La mancanza di specificità del motivo, del resto, dev’essere apprezzata non solo per la sua genericità, come indeterminatezza, ma anche per la mancanza di correlazione tra le ragioni argomentate dalla decisione impugnata e quelle poste a fondamento dell’impugnazione ed, in entrambi i conduce, ai sensi dell’art. 591 cod. proc. pen., comma 1, lett. c), all’inammissibilità della stessa (Sez. 4, n. 18826 del 09/02/2012, Pezzo, Rv. 253849; Sez. 4, n. 256 del 18/09/1997, Ahmetovic, Rv. 210157; Sez. 4, n. 5191 del 29/03/2000, Barone, Rv. 216473; Sez. 1, n. 39598 del 30/09/2004, Burzotta, Rv. 230634; Sez. 4, n. 34270 del 03/07/2007, Scicchitano).

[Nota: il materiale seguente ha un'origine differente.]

/-- The outputs are formed from the SoP values of the last publication, derated while LIM_ACT.EST is 1 (R195). -/
def Dev.outForm (d : Dev) : Dev :=
  let drt := d.act 6
  let k := d.fld Reg.EST_DERATE 7 0
  let out (i : Nat) : Word := let w := (d.est.pubd[i]?).getD 0; if drt then nw (w.toNat * k / 256) else w
  if d.est.pubd.isEmpty then d
  else
    let d := ((d.wr Reg.EST_OUTCH (out 0)).wr Reg.EST_OUTDIS (out 1)).wr Reg.EST_OUTPCH (out 2)
    (d.wr Reg.EST_OUTPDIS (out 3)).setBit Reg.EST_STAT 3 drt

/-- I_t is formed again (R268), and a limit or the mailbox timeout takes CE_DSPREF to the clamped value at
once when it is nearer zero or of the other sign (R269): that is I_t, or, while EN or HOLD keeps I_t at zero, CE_DSPREF itself
held within the limits.  I_t is also zero while an entry to transport mode waits for its write (R209).  While CE is claimed
CE_DSPREF is the program's. -/
def Dev.reform (d : Dev) : Dev :=
  let (i, pcl, nov) := d.wanted
  let d := if nov then d.flag Reg.DSP_STAT 5 else d
  let mbto := d.bit Reg.DSP_STAT 4 || d.fld Reg.DSP_MBTO 15 0 = 0
  let lim := if mbto then 0 else d.clampCur i
  let held := d.bit Reg.DSP_CTL 0 = false || d.bit Reg.DSP_ROT 31 || d.est.trPhase = 2
  let t := if held then 0 else lim
  let d := d.wr Reg.DSP_TARGET (iw t)
  let d := d.setBit Reg.DSP_STAT 0 (t != i)
  let cur := d.rdI Reg.CE_DSPREF
  let now := if mbto then 0 else if held then d.clampCur cur else lim
  let limited := mbto || held || pcl || lim != i
  let d :=
    if limited && d.manages (blockOf Reg.CE_CTL) && (now.natAbs < cur.natAbs || now * cur < 0) then
      d.wr Reg.CE_DSPREF (iw now)
    else d
  d.slewing

/-! ### Impedance windows and the injection (R221, R227) -/

/-- IMP_STAT.ACTIVE reads whether a window is open. -/
def Dev.impActive (d : Dev) : Dev :=
  d.setBit Reg.IMP_STAT 0 (d.imp.bins.any (fun b => match b.2 with | some x => x.openAt.isSome | none => false))

/-- The sums of bin `b` go. -/
def Dev.accDrop (d : Dev) (b : Nat) : Dev :=
  { d with imp := { d.imp with acc := d.imp.acc.filter (fun e => e.1 / 640 != b) } }

/-- A bin discards its open window: its sums go (R221). -/
def Dev.binDiscard (d : Dev) (b : Nat) : Dev :=
  let d := d.accDrop b
  match getO d.imp.bins b with
  | none => d
  | some x =>
    ({ d with imp := { d.imp with bins := putO d.imp.bins b (some { x with openAt := none, strobes := 0, alias_ := false, nyq := true }) } }).impActive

Contenuto essenziale dell’atto di impugnazione è, pertanto, innanzitutto il confronto puntuale (cioè con specifica indicazione delle ragioni di diritto e degli elementi di fatto che fondano il dissenso) con le argomentazioni del provvedimento il cui dispositivo si contesta, mediante l’individuazione dei capi e dei punti dell’atto impugnato che si intendono sottoporre a censura con espressione di un vaglio critico in ordine a ciascuno di essi analiticamente formulato, che consenta di dimostrare che il ragionamento del giudice è errato (ex plurimis: Sez. 5, n. 28011 del 15/02/2013, Sammarco, Rv.255568; Sez. 6, n. 22445 dell’8/09/2009, P.M. in proc. Candita, Rv. 244181).

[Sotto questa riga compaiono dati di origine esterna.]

/-- The applied peak A of R226 in mA: the least of AMP, IMP_INJMAX and the headroom. -/
def Dev.injPeak (d : Dev) (n : Nat) : Nat :=
  let ref := d.rdI Reg.DSP_TARGET
  let head := min (d.rdI Reg.EST_OUTCH - ref) (d.rdI Reg.EST_OUTDIS + ref)
  min (min (d.fld (Reg.IMP_INJ n 2) 23 0) (d.fld Reg.IMP_INJMAX 23 0)) (head / 1000).toNat

/-- The conditions of R225 and of Table 8.7 for a start. -/
def Dev.injOk (d : Dev) (n : Nat) : Bool :=
  d.bit Reg.IMP_CTL 1 && d.bit (Reg.IMP_INJ n 0) 31 && d.imp.inj.isNone && d.sccState = 3
    && d.fld Reg.LIM_ACT 4 1 = 0 && !(d.bit Reg.EST_FLAGS 5 && d.bit Reg.IMP_CTL 3)
    && d.fld (Reg.IMP_INJ n 0) 27 26 != 3 && d.injMul n != 0 && d.injDiv n != 0

/-- The injection enters a part. -/
def Dev.injPart (d : Dev) (i : Inj) (p : InjPart) : Dev :=
  let i := { i with part := p, flatNum := if p = .flat then d.injNum i else i.flatNum }
  let d := ({ d with imp := { d.imp with inj := some i } }).start Tm.inj
  d.setBit Reg.IMP_STAT 2 (p = .flat)

/-- Injection action 0x05 (R225): ignored for the running descriptor and for a PERIODS of zero, else started or
refused with INJREF and entry 0x4001.  A test injection gives way (R258). -/
def Dev.injStart (d : Dev) (n : Nat) : Dev :=
  if (match d.imp.inj with | some i => decide (i.desc = n) | none => false) || d.fld (Reg.IMP_INJ n 1) 15 0 = 0 then d
  else if d.injOk n = false then (d.flag Reg.IMP_STAT 7).hw 0x4001 [nw n]
  else
    let d := d.tinjAbort
    let a := d.injPeak n
    let i : Inj := { desc := n, part := .up, start := d.angTotal, flatNum := 0 }
    let d := d.setBit Reg.IMP_STAT 1 true
    let d := d.wr Reg.IMP_INJSTAT (nw (0x80000000 + n * 2 ^ 28 + a))
    let d := d.injPart i (if d.fld Reg.IMP_INJRAMP 15 0 = 0 then .flat else .up)
    if a = 0 then d.injAbort else d

/-- A set-point application lowers the peak when the headroom asks for it, never raises it (R226). -/
def Dev.injReduce (d : Dev) : Dev :=
  match d.imp.inj with
  | none => d
  | some i =>
    let a := d.injPeak i.desc
    if a < d.fld Reg.IMP_INJSTAT 23 0 then
      let d := ((d.setFld Reg.IMP_INJSTAT 23 0 a).flag Reg.IMP_STAT 5).hw 0x4003 [nw i.desc, nw a]
      if a = 0 then d.injAbort else d
    else d

/-- The present part of the injection ends when its time or its periods have run (R227). -/
def Dev.injPhaseEnd (d : Dev) : Dev :=
  match d.imp.inj with
  | none => d
  | some i =>
    let ramp := d.fld Reg.IMP_INJRAMP 15 0
    match i.part with
    | .up => if d.due Tm.inj (msT ramp) then d.injPart i .flat else d
    | .flat =>
      let need := d.fld (Reg.IMP_INJ i.desc 1) 15 0 * waveLen (d.fld (Reg.IMP_INJ i.desc 0) 27 26)
        * d.injDiv i.desc * 2 ^ 32
      if need ≤ d.injNum i - i.flatNum then
        let d := (d.injPart i .down).injDiscard i.desc
        if ramp = 0 then d.injOff else d
      else d
    | .down => if d.due Tm.inj (msT ramp) then d.injOff else d

/-- The register of a PRBS generator after `n` chips: taps 7 and 6, or 11 and 9. -/
def lfsr (wave : Nat) : Nat → Nat → Nat
  | 0, s => s
  | n + 1, s =>
    let (m, t) := if wave = 1 then (7, 6) else (11, 9)
    let b := (s / 2 ^ (m - 1) + s / 2 ^ (t - 1)) % 2
    lfsr wave n ((2 * s + b) % 2 ^ m)

/-- The start value of a PRBS generator. -/
def lfsrSeed (wave : Nat) : Nat := if wave = 1 then 127 else 2047

/-- Chip `n` of a PRBS, as +2^30 or -2^30. -/
def prbsChip (wave n : Nat) : Int :=
  if lfsr wave (n % waveLen wave) (lfsrSeed wave) % 2 = 1 then 2 ^ 30 else -(2 ^ 30)

/-- The injected value as a numerator and a denominator in mA (R226, R227). -/
def Dev.injValue (d : Dev) : Int × Nat :=
  match d.imp.inj with
  | none => (0, 1)
  | some i =>
    let wave := d.fld (Reg.IMP_INJ i.desc 0) 27 26
    let den := d.injDiv i.desc * 2 ^ 32
    let num := d.injNum i
    let w := if wave = 0 then sineOf num den else prbsChip wave (num / den)
    let ramp := msT (d.fld Reg.IMP_INJRAMP 15 0)
    let t := min ramp (d.since Tm.inj)
    let (rn, rd) :=
      match i.part with
      | .up => (t, ramp)
      | .flat => (1, 1)
      | .down => (ramp - t, ramp)
    (w * d.fld Reg.IMP_INJSTAT 23 0 * rn, 2 ^ 30 * max 1 rd)

/-! ### Bins (R217 to R221) -/

/-- Bin `b` is in use: EN, a source that is not reserved, MUL and DIVR not zero. -/
def Dev.binOn (d : Dev) (b : Nat) : Bool :=
  d.bit (Reg.IMP_BIN b 0) 31 && d.fld (Reg.IMP_BIN b 0) 30 29 != 3 && d.fld (Reg.IMP_BIN b 0) 23 12 != 0
    && d.fld (Reg.IMP_BIN b 1) 31 16 != 0

/-- MUL of bin `b`. -/
def Dev.binMul (d : Dev) (b : Nat) : Nat := d.fld (Reg.IMP_BIN b 0) 23 12

/-- DIVR of bin `b`. -/
def Dev.binDiv (d : Dev) (b : Nat) : Nat := d.fld (Reg.IMP_BIN b 1) 31 16

/-- WLEN of bin `b`. -/
def Dev.binLen (d : Dev) (b : Nat) : Nat := d.fld (Reg.IMP_BIN b 1) 15 0

/-- A bin whose phase starts anew. -/
def BinSt.fresh : BinSt where
  num := 0
  adv := 0
  last := none
  pub := none
  lastM := none
  openAt := none
  strobes := 0
  alias_ := false
  nyq := true
  windows := 0

/-- The module with bin `b` as `x`. -/
def Dev.setBin (d : Dev) (b : Nat) (x : Option BinSt) : Dev :=
  { d with imp := { d.imp with bins := putO d.imp.bins b x } }

/-- At a strobe every bin in use advances its phase; the first one after it starts is at 0 (R217). -/
def Dev.binsStrobe (d : Dev) : Dev :=
  (List.range 16).foldl (fun (d : Dev) b =>
    if d.binOn b then
      let x := (getO d.imp.bins b).getD BinSt.fresh
      let adv := match x.last with | some a => d.angSinceT a * d.binMul b | none => 0
      d.setBin b (some { x with num := x.num + adv, adv := adv, last := some d.angTotal })
    else d) d

/-- At a publication the phases of its sweep are kept for the accumulation (R224); a bin that started anew after the sweep's
strobe has none. -/
def Dev.binsPublish (d : Dev) (buf : Nat) : Dev :=
  let d := (List.range 16).foldl (fun (d : Dev) b =>
    match getO d.imp.bins b with
    | some x => if x.last.isSome then d.setBin b (some { x with pub := some (x.num, x.adv) }) else d
    | none => d) d
  { d with imp := { d.imp with pub := some (d.rdI Reg.EST_ILAT1, d.bit Reg.EST_STAT 0, buf) } }

/-- The source condition of bin `b` (R221). -/
def Dev.binCond (d : Dev) (b : Nat) : Bool :=
  let src := d.fld (Reg.IMP_BIN b 0) 30 29
  if src = 0 then d.bit Reg.ANG_STAT 4 && d.fld Reg.ANG_STAT 1 0 != 2
  else if src = 1 then
    match d.imp.inj with
    | some i => i.desc = d.fld (Reg.IMP_BIN b 0) 26 24 && i.part = .flat
    | none => false
  else src = 2

/-- The phase of a time of `t` ns at the increment in use, over DIVR * 2^51. -/
def Dev.nsPhase (d : Dev) (b t : Nat) : Nat := t * d.angInc * d.binMul b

2.2. Il Tribunale del riesame di Reggio Calabria, nella ordinanza impugnata, ha, peraltro, riportato analiticamente le censure svolte dal difensore della persona sottoposta ad indagini e, nel confutarle specificamente, ha diffusamente riportato le risultanze delle indagini e gli elementi probatori che assumono valenza gravemente indiziante nei confronti della ricorrente, descrivendoli compiutamente, episodio per episodio, sulla base della visione diretta delle immagini tratte dal monitoraggio audio e video dell’aula ove operavano la ricorrente e la collega R.G. .
Parimenti nella ordinanza impugnata risultano analiticamente descritte e puntualmente esaminate le condotte ritenute idonee ad integrare il delitto di maltrattamenti in famiglia e la commissione delle stesse direttamente ad opera dalla indagata o, in concorso, morale o materiale, con la collega R. , senza alcuna indebita traslazione di responsabilità penale da un autore all’altro, pur nella cornice unitaria del concorso di persone nel reato.
3. Con il secondo motivo la ricorrente si duole della violazione dell’art. 572 cod. pen., in quanto il Tribunale di Reggio Calabria nell’ordinanza impugnata non aveva verificato se l’indagata fosse o meno mossa da un personale animus corrigendi.
Le condotte poste in essere dalla indagata, come le lievi percosse e le tirate di cappelli, ancorché non commendevoli, si rivelavano, infatti, prive di rilievo penale, essendo obiettivamente inidonee ad esprimere reale violenza fisica o psicologica.
Non ricorreva, comunque, anche con riferimento alle ulteriori condotte violente contestate, l’estremo della sistematica reiterazione delle stesse, essendo queste, per quanto accertato, intervenute nell’arco temporale di due sole settimane (e, segnatamente, dal (omissis) ).
Il Tribunale del riesame di Catanzaro aveva, pertanto, travisato l’efficacia probatoria dei singoli episodi ripresi dalle videocamere installate all’interno della scuola materna. Non aveva, inoltre, dimostrato sulla scorta di quale regola di esperienza un rimprovero, un mero strattonamento o una lieve percossa inferta con una paletta giocattolo possano deprimere l’autostima di un bambino.
L’assenza del dolo unitario e della abitualità della condotta imponevano, pertanto, la riqualificazione del delitto in quello di abuso di mezzi di correzione, che, peraltro, in ragione della propria cornice edittale, non consente la adozione di alcuna misura interdittiva.
4. Anche tale doglianza si rivela manifestamente infondata.